The number of perfect matchings in a triangular grid of n squares (n = 1, 4, 9, 16, 25, ...). - Roberto E. Martinez II, Nov 05 2001

a(n) is the number of subdiagonal paths from (0, 0) to (n, n) consisting of steps East (1, 0), North (0, 1) and Northeast (1, 1) (sometimes called royal paths). - David Callan, Mar 14 2004

Twice A001003 (except for the first term).

a(n) is the number of dissections of a regular (n+4)-gon by diagonals that do not touch the base. (A diagonal is a straight line joining two nonconsecutive vertices and dissection means the diagonals are noncrossing though they may share an endpoint.
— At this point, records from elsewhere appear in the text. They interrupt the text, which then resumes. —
-- ==== Sys2Proof/Tests/Slice0.lean ====
section
/-! SUPPORT. The model's own tests: the checks of WellFormed refusing ill-formed terms, words written out from the
spec's encoding, values of spec/95_test_vectors.md that do not depend on the open parameters, and a witness for the
hypotheses of each statement. Expected values come from the spec's tables and vectors. -/

namespace Sys2Proof.Tests

open Sys2Proof Sys2Proof.Machine Sys2Proof.Safety

/-- The idle state after reset with inputs to come. -/
def idleWith (xs : List Input) : State := { State.reset with inputs := xs }

/-- A state with the command word v in flight. -/
def busyWith (v : Word) (xs : List Input) : State := { State.reset with seq := .busy, latch := v, inputs := xs }

/-- The bytes 0, 1, 2, … -/
def counting (n : Nat) : Vector Byte n := Vector.ofFn fun i => BitVec.ofNat 8 i.val

/-- Tables that are the identity everywhere, with a hash of zeros. -/
def plainTables : Tables where
  sbox _ x := x
  perm k := k
  mixc _ _ := 0
  sha512 _ := Vector.replicate 64 0

/-! ### WellFormed refuses -/

theorem test_wf_refuses_reserved : (CommandFields.mk 0x11 0 0 0 1).resOk = false ∧
    (CommandFields.mk 0x11 0 0 0 1).wellFormed = false := by decide
theorem test_wf_refuses_unassigned_op : (CommandFields.mk 0x13 0 0 0 0).opOk = false ∧
    (CommandFields.mk 0x13 0 0 0 0).wellFormed = false := by decide
theorem test_wf_refuses_rnd : (CommandFields.mk 0x01 1 0 0 0).rndOk = false ∧
    (CommandFields.mk 0x01 1 0 0 0).wellFormed = false := by decide
theorem test_wf_refuses_sel : (CommandFields.mk 0x01 0 3 1 0).selOk = false ∧
    (CommandFields.mk 0x01 0 3 1 0).wellFormed = false := by decide
theorem test_wf_refuses_mode : (CommandFields.mk 0x10 0 0 1 0).modeOk = false ∧
    (CommandFields.mk 0x10 0 0 1 0).wellFormed = false := by decide
theorem test_wf_accepts_fields_in_use : (Instr.sboxSub 7).wellFormed = true ∧ (Instr.ffunc 15).wellFormed = true ∧
    Instr.sboxSubp.wellFormed = true := by decide

/-! ### Decoding: one word for each command, RES MODE SEL RND OP written out as R72 lays them -/

theorem test_decode_nop : decode 0b0000000000000000_0_000_0000_00000000 = .ok .nop := by decide
theorem test_decode_sboxSub : decode 0b0000000000000000_0_011_0000_00000001 = .ok (.sboxSub 3) := by decide
theorem test_decode_sboxSub_last : decode 0b0000000000000000_0_111_0000_00000001 = .ok (.sboxSub 7) := by decide
theorem test_decode_sboxSubp : decode 0b0000000000000000_1_000_0000_00000001 = .ok .sboxSubp := by decide
theorem test_decode_bitperm512 : decode 0b0000000000000000_0_000_0000_00000010 = .ok .bitperm512 := by decide
theorem test_decode_bitperm256 : decode 0b0000000000000000_0_000_0000_00000011 = .ok .bitperm256 := by decide
theorem test_decode_ffunc : decode 0b0000000000000000_0_000_0101_00010000 = .ok (.ffunc 5) := by decide
theorem test_decode_ffunc_last : decode 0b0000000000000000_0_000_1111_00010000 = .ok (.ffunc 15) := by decide
theorem test_decode_enc : decode 0b0000000000000000_0_000_0000_00010001 = .ok .enc := by decide
theorem test_decode_dec : decode 0b0000000000000000_0_000_0000_00010010 = .ok .dec := by decide
theorem test_decode_ksched : decode 0b0000000000000000_0_000_0000_00100000 = .ok .ksched := by decide
theorem test_decode_kdf : decode 0b0000000000000000_0_000_0000_00110000 = .ok .kdf := by decide
theorem test_decode_tagGen : decode 0b0000000000000000_0_000_0000_01000000 = .ok .tagGen := by decide
theorem test_decode_tagVerify : decode 0b0000000000000000_0_000_0000_01000001 = .ok .tagVerify := by decide
theorem test_decode_zeroize : decode 0b0000000000000000_0_000_0000_11110000 = .ok .zeroize := by decide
One side of the (n+4)-gon is designated the base.) Example: a(1)=2 because a pentagon has only 2 such dissections: the empty one and the one with a diagonal parallel to the base. - David Callan, Aug 02 2004

From Jonathan Vos Post, Dec 23 2004:  (Start)

The only prime in this sequence is 2. The semiprimes (intersection with A001358) are a(2) = 6, a(3) = 22, a(4) = 394, a(9) = 206098 and a(215), and correspond 1-to-1 with prime super-Catalan numbers, also called prime little Schroeder numbers (intersection of A001003 and A000040), which are listed as A092840 and indexed as A092839.

The 3-almost prime large Schroeder numbers a(7) = 8558, a(11) = 5293446, a(17) = 111818026018, a(19) = 3236724317174, a(21) = 95149655201962 (intersection of A006318 and A014612) correspond 1-to-1 with semiprime super-Catalan numbers, also called semiprime little Schroeder numbers (intersection of A001003 and A001358), which are listed as A101619 and indexed as A101618. These relationships all derive from the fact that a(n) = 2*A001003(n).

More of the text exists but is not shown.